The Movement of “The Precession”

March 12, 2012 at 9:03 pm Leave a comment

Attendants of “The Precession” on Feb. 17-18, at the ASU Art Museum, took away not just an experience but a feeling. Artists Judd Morrissey and Mark Jeffery blend otherworldly and secular references. The performers seemed to allude to the working man, while the winged figures suggested a more ethereal source.

Morrissey and Jeffery began to work together creatively when they both became involved with Goat Island, a collaborative performance group based in Chicago. During that time, the artists started to forge their own collaboration, merging live choreography and large-scale digital text installations to create a strange hybrid out of the individual practices.

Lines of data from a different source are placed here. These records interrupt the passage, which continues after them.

/-- First byte and size of the page that a context's tables map at a VA now, a run of 16 that one entry may hold being one
page (R193, R196). -/
def State.pageAt (s : State) (c : Ctx) (va : Nat) : Option (Nat × Nat) :=
  match s.walk c va with
  | .leaf base size _ _ _ _ ct => some (if ct && s.contiguous c va then (base / 2 ^ 16 * 2 ^ 16, 2 ^ 16) else (base, size))
  | .bad _ => none

/-- Whether a `VINV` covers an address of a context (R201, R202): scope 0 is a page of the issuing context, 1 the issuing
context, 2 the device. -/
def State.covers (s : State) (scope ictx va ctx a : Nat) : Bool :=
  match scope with
  | 0 => ctx == ictx && (a / 4096 == va / 4096 || (match (s.ctx? ctx).bind fun c => s.pageAt c a with
    | some (base, size) => decide (base ≤ va) && decide (va < base + size)
    | none => false))
  | 1 => ctx == ictx
  | _ => true

/-- A held lane that a `VINV` covers will be retried. -/
def coverLane (p : Nat → Bool) (l : Lane) : Lane :=
  match l.st with | .held _ => if p l.va then { l with st := .retry } else l | _ => l
def coverOp (p : Nat → Nat → Bool) (o : Op) : Op := { o with lanes := o.lanes.map (coverLane (p o.ctx)) }

/-- `VINV` acts: cached translations go, Q rises, held atomics on the pages are to be retried. -/
def beginVinv (s : State) (o : Op) : State :=
  match o.cmd with
  | .vinv scope va =>
    let gone := fun (e : TlbEnt) => match scope with
      | 0 => e.ctx == o.ctx && decide (e.va ≤ va) && decide (va < e.va + e.size)
      | 1 => e.ctx == o.ctx
      | _ => true
    let s := { s with tlb := s.tlb.filter fun e => !gone e, q := s.q + 1 }
    State.dropOp { s with ops := s.ops.map (coverOp (s.covers scope o.ctx va)) } o.id
  | _ => s

def execVinv (h : Hdr) (x : VScope) (s : State) : Res :=
  .next (issue (.vinv h x) (fun s c =>
    let go := fun scope va => c.submit s c.g (c.mkOp s (.vinv scope va)) 0 beginVinv
    if !c.ug then c.skip s
    else match x with
      | .page a =>
        let va := (c.g.pairS a.toNat).toNat
        if 2 ^ 54 ≤ va then .trpA 8 0x05 va else go 0 va
      | .ctx => go 1 0
      | .dev => go 2 0) s)

/-- Whether an operation has an external access in flight: neither performed nor refused (R203; log entry 29). -/
def Op.inFlight (o : Op) : Bool :=
  o.st == .active && match o.cmd with
    | .copy c => (o.sectors c).any fun x => x.2 == .pending
    | .gather _ none | .scatter _ none | .remote .. | .mcst _ => o.lanes.any fun l => !l.st.ended
    | .atomic a => a.loc.isNone && o.lanes.any fun l => !l.st.ended
    | .praline _ | .creg .. => true
    | _ => false

/-- Stamps of the accesses in flight, with staged ones (R345) and those decided at this rank's exports (R234). -/
def State.stamps (s : State) : List DWord :=
  (s.ops.filter Op.inFlight).map (·.stamp) ++ s.foreign.map (·.stamp) ++ (s.landings.flatMap fun e => e.due.map (·.2.2))
    ++ s.ctxs.flatMap fun c => c.grids.flatMap fun g => g.staged.map fun x => x.2.op.stamp

/-- The least stamp in flight, or Q. -/
def State.oldest (s : State) : DWord := s.stamps.foldl (fun a b => if b.toNat < a.toNat then b else a) s.q

def execQuiesOld (h : Hdr) (d : SReg) (s : State) : Res :=
  .next (issue (.quiesOld h d) (fun s c => c.putPair s d s.oldest) s)
def execQuiesCur (h : Hdr) (d : SReg) (s : State) : Res :=
  .next (issue (.quiesCur h d) (fun s c => c.putPair s d s.q) s)

/-! ## The fault queue (R200) -/

/-- The record at FQHEAD is popped; the next record that waited for room is appended (R199). -/
def State.popFault (s : State) (c : Ctx) : State × List Word :=
  let head := s.desc c 0x18 4
  let ws := match s.rdVA 0 c.num (s.desc c 0x10 8 + 32 * (head % 4096)) 32 true with
    | some bs => bytesWords 8 bs
    | none => match c.faults with | r :: _ => r.words | [] => List.replicate 8 0
  let s := (s.wrDesc c 0x18 4 (head + 1)).updC c.num fun c => { c with faults := c.faults.drop 1 }
  let rest := c.faults.drop 1
  match rest[s.ringUsed c]? with
  | some r => (s.appendRing c r, ws)
  | none => (s, ws)

def beginFltq (s : State) (o : Op) : State :=
  match o.cmd, s.ctx? o.ctx with
  | .fltq d, some c =>
    if s.ringUsed c = 0 then s.completeWords o d.toNat (List.replicate 8 0) true
    else
      let (s, ws) := s.popFault c
      s.completeWords o d.toNat ws true
  | _, _ => s

def execFltq (h : Hdr) (d : SReg) (s : State) : Res :=
  .next (issue (.fltq h d) (fun s c =>
    if !c.ug then c.skip s
    else c.submit s c.g { c.mkOp s (.fltq d) with wregs := sN d 8 } 0 beginFltq) s)

/-! ## `CTXSW` and `MRESET` (R157, R218, R221) -/

/-- Codes of R218. -/
def CtxSt.code : CtxSt → Nat
  | .free => 0 | .resident => 1 | .saving => 2 | .saved => 3 | .restoring => 4

/-- A context enters a state, which its descriptor shows. -/
def State.setCtxSt (s : State) (n : Nat) (st : CtxSt) : State :=
  match s.ctx? n with
  | none => s
  | some c => (s.updC n fun c => { c with st := st }).wrDesc c 0x3A 1 st.code

/-- Contexts that may be resident at one time (R191). -/
def residentMax : Nat := 64

/-- Whether a context takes up one of the 64 places: one being saved or restored does too (log entry 114). -/
def Ctx.placed (c : Ctx) : Bool := c.st == .resident || c.st == .saving || c.st == .restoring
def State.residents (s : State) : Nat := (s.ctxs.filter Ctx.placed).length

/-- What `CTXSW` answers, and the state it leads to: operation 0 saves, 1 restores, 2 queries. -/
def State.ctxswAns (s : State) (own what n : Nat) : Nat × Option CtxSt :=
  match s.ctx? n with
  | none => (if what = 2 then 0 else if s.mgmt.safe then 1 else 2, none)
  | some c =>
    if what = 2 then (c.st.code, none)
    else if s.mgmt.safe || c.st = .saving || c.st = .restoring then (1, none)
    else if c.st = .free then (2, none)
    else if what = 0 then (if n = own || c.st != .resident then (3, none) else (0, some .saving))
    else if c.st != .saved then (3, none)
    else if residentMax ≤ s.residents then (4, none)
    else (0, some .restoring)

def beginCtxsw (s : State) (o : Op) : State :=
  match o.cmd with
  | .ctxsw what n _ =>
    let (v, st) := s.ctxswAns o.ctx what n
    let s := match st with | some st => s.setCtxSt n st | none => s
    s.complete o [(0, BitVec.ofNat 32 v)] 0 0
  | _ => s

def ctxswOp (i : Instr) (what : Nat) (d : Dst) (a : Opnd) (s : State) : State :=
  issue i (fun s c =>
    if !c.ug then c.skip s
    else c.submit s c.g { c.mkOp s (.ctxsw what (c.u a) d) with dst := d, wregs := rDst d } 0 beginCtxsw) s

def execCtxswSave (h : Hdr) (d : Dst) (a : Opnd) (s : State) : Res := .next (ctxswOp (.ctxswSave h d a) 0 d a s)
def execCtxswRest (h : Hdr) (d : Dst) (a : Opnd) (s : State) : Res := .next (ctxswOp (.ctxswRest h d a) 1 d a s)
def execCtxswQry (h : Hdr) (d : Dst) (a : Opnd) (s : State) : Res := .next (ctxswOp (.ctxswQry h d a) 2 d a s)

def beginMreset (s : State) (o : Op) : State :=
  match o.cmd, s.grp? o.gid with
  | .mreset slot, some g => (s.mreset g.core slot g.gid).dropOp o.id
  | _, _ => s

def execMreset (h : Hdr) (a : Opnd) (s : State) : Res :=
  .next (issue (.mreset h a) (fun s c =>
    if !c.ug then c.skip s
    else c.submit s c.g (c.mkOp s (.mreset (c.u a))) 0 beginMreset) s)

end Sys2Proof.Machine
end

Moved by the celestial map memorial at the Hoover Dam that Franklin D. Roosevelt dedicated in 1935, Jeffery and Morrissey decided to make a piece that responded to the engraved imprint of the stars. However, the work also presents others complexities. With Morrissey’s background in digital art and visual poetics and Jeffery’s experience in choreography and live performance, the two formed a complex piece about celestial patterns, the economy and contemporary issues.

Museum-goer and sculpting student Mikey Estes recounted, “The part that stood out to me was when the four performers were all doing separate actions. One laid on the floor with his face in a shovel, another was looking at the wall frantically as if he was analyzing it, another was making hand movements, and the fourth wasn’t in the room but I heard a lot of clatter …. The reason that stood out to me was because all these different things were going on simultaneously and rather chaotically, but it all had this calming unity about it.”

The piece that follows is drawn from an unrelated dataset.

-- ==== Sys2Proof/Machine/Dispatch.lean ====
section
/-! DEFINITION. One arm per constructor of `Instr`: a direct call of its meaning. -/

namespace Sys2Proof.Machine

Though “The Precession” can be interpreted in many different ways, Morrissey and Jeffery offered insight into the creative process of their piece.

What inspired “The Precession”?

Judd Morrissey: We started thinking about this site at the Hoover Dam, a monument to the building of it. What we did is we each responded in our own way to the site as a creative starting point. One way in which I responded was by doing some writing and then taking that writing into the computer and coding it and playing with the visuality of it.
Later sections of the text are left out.